I particularly appreciate this piece because it articulates clearly thoughts that have been more inchoate in my mind regarding root causes of a natural/social disaster. Is it climate or is it DEI? That is an obvious framing in these here 2020s and worth some real consideration.

We have an unfortunate destruction of property, life, and community fabric that is hard to grasp, and yet is real, and we have to order in our minds, whether fair or accurate or informed, how this could have transpired. This is the theodicy riddle which I have always shorthanded to, "if God loves us so much, how can 'he' do so much evil." It's a good question. There is no answer. We will have to wait to ask him in person.

I believe human industrialization and population growth and all the rest over the last 250 years is meaningful in terms of weather and wildfires and whatnot. I can see with my eyes how DEI and BIPOC and equity and intersectionality are being weaponized against us.

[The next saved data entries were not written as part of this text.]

-- ==== Sys2Proof/Machine/Ops.lean ====
section
/-! DEFINITION. The named operations over the state: the register file (10_state.md R10, R13), entering a fatal stop
(60_exceptions.md R239), the memory access primitives (20_memory.md R44, R45, R46) and the output port (46_output.md R217).
There is no return from a fatal stop (60_exceptions.md R240): only the host's RESET (HostOps.lean) leaves it. -/

namespace Sys2Proof.Machine

/-! ### Registers -/

/-- `x[r]` (10_state.md R10). -/
def State.reg (s : State) (r : RegIdx) : Word :=
  s.regs.get ⟨r.toNat, r.isLt⟩

/-- `x[r] <- v`; no register is hardwired, and register 15 is the program counter (10_state.md R11, R13). -/
def State.setReg (s : State) (r : RegIdx) (v : Word) : State :=
  { s with regs := s.regs.set r.toNat v r.isLt }

/-- `pc`, another name for `x[15]` (00_scope.md section 5; 10_state.md R13). -/
def State.pc (s : State) : Word :=
  s.reg RegIdx.pc

/-- `pc <- v`. -/
def State.setPc (s : State) (v : Word) : State :=
  s.setReg RegIdx.pc v

/-! ### Fatal stops -/

/-- A fatal condition: its CAUSE and the INFO recorded with it (60_exceptions.md R231). -/
structure Exn where
  cause : Cause
  info : Word
deriving DecidableEq, Repr

/-- The number of a cause (60_exceptions.md R231). -/
def Cause.code : Cause → Nat
  | .divideByZero => 1
  | .outOfBoundsLoad => 2
  | .outOfBoundsStore => 3
  | .outOfBoundsFetch => 4
  | .fetchMisaligned => 5
  | .illegalOpcode => 6

/-- `raise X(info)`: RUN <- FAULTED, CAUSE and INFO are recorded, nothing else changes (60_exceptions.md R239). -/
def raise (e : Exn) (s : State) : State :=
  { s with run := .faulted, cause := some e.cause, info := some e.info }

/-! ### Memory access -/

/-- Which of the three accesses of a step it is (20_memory.md R42, R44, R45). -/
inductive Access where
  | fetch
  | load
  | store
deriving DecidableEq, Repr

/-- MemoryOutOfBounds(kind, addr) (60_exceptions.md R231). -/
def outOfBounds (kind : Access) (addr : Word) : Exn :=
  match kind with
  | .fetch => { cause := .outOfBoundsFetch, info := addr }
  | .load => { cause := .outOfBoundsLoad, info := addr }
  | .store => { cause := .outOfBoundsStore, info := addr }

/-- The four bytes at `addr` lie wholly inside the array: `addr + 4 <= MEM_SIZE`, the sum taken on unbounded integers
(20_memory.md R46). -/
def inBounds (s : State) (addr : Word) : Bool :=
  decide (addr.toNat + 4 ≤ s.cfg.memSize)

/-- `MemRead(addr, 4)` (20_memory.md R44). -/
def memRead (kind : Access) (addr : Word) (s : State) : Except Exn Word :=
  if inBounds s addr then .ok (s.mem.readWord addr.toNat) else .error (outOfBounds kind addr)

/-- `MemWrite(addr, 4, v)`: all four bytes or none (20_memory.md R45). -/
def memWrite (addr v : Word) (s : State) : Except Exn State :=
  if inBounds s addr then .ok { s with mem := s.mem.writeWord addr.toNat v } else .error (outOfBounds .store addr)

/-! ### Output -/

/-- `OUT <- OUT ++ bytes`: the port always accepts (46_output.md R215, R217). -/
def emit (bytes : List Byte) (s : State) : State :=
  { s with out := s.out ++ bytes }

end Sys2Proof.Machine
end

But it's not so simple. The solution to future Palisades fires won't come by us forming into sides and running for our corners and digging in. Major catasthropies that take lives are always situated in complex systems which have been planned, engineered, funded, maintained, with remarkable redundancies and contingencies and dogged determination. The dreaded new term, "whole of society", meanly crafted by the WEF crowd to mask their seizure of all of us, is actually what we do. We build complex organisms to provide protection. This shit is not easy.

DEI does shoulder a lot of blame in my opinion. The construction, maintenance, and operation of a large water district rests on so many things we can't see. LA's municipal public utility for water and power, LA Department of Water and Power, is the nation's largest and one of the most venerable. $6billion plus in revenue. 11,000 employees. It has provided water since 1902 and power since 1916. Like the single family home building companies and the freeway construction companies, you can say LA would not be what it is today without DWP. And it is not investor owned. Their are no shareholders. It is in the category of municipally and consumer owned public utilities. Like Roosevelt's rural cooperatives for electricity. It has been built for, and by, the people of LA for the purpose of providing an essential utility service. And the service is a monopoly, as it should be.

The CEO of DWP, Janisse Quinones, assumed her position less than one year ago after spending three years at PG&E and before that spending two years at San Diego. She is very well credentialled and educated. She has military (Coast Guard) experience. Given this quick succession of job jumping there are press releases extolling her qualifications and each one seems to emphasize here commitment to equity and climate concerns. We know that DWP has committed to going green by 2035. That should scare anyone right there. DPW provides water and power to the vast majority of the LA basin. It brings power and water from elsewhere over large distances. You don't "go green" quickly without tremendous, tremendous care and cost. If you do, you put millions at risk. And that is what they have done.

So my point is.... This shit is complex and should be handled with care and clarity and operational detail. It can't be about promoting someone who emotes.

I knew nothing about Quinones til a couple of days ago. She took the job as head of DWP nine months ago or so. She negotiated a salary of $750,000 (highest paid employee in LA gov't), which was twice what her predecessor made. His title was General Manager and hers is CEO. That tells you a lot right there. She comes from investor owned PG&E which has declared bankruptcy twice in the last decade and stuck it to customers and killed many. This is plain in the record. Municipal and cooperative power and water and gas companies have General Managers and members and customers but no shareholders. They are built on public service.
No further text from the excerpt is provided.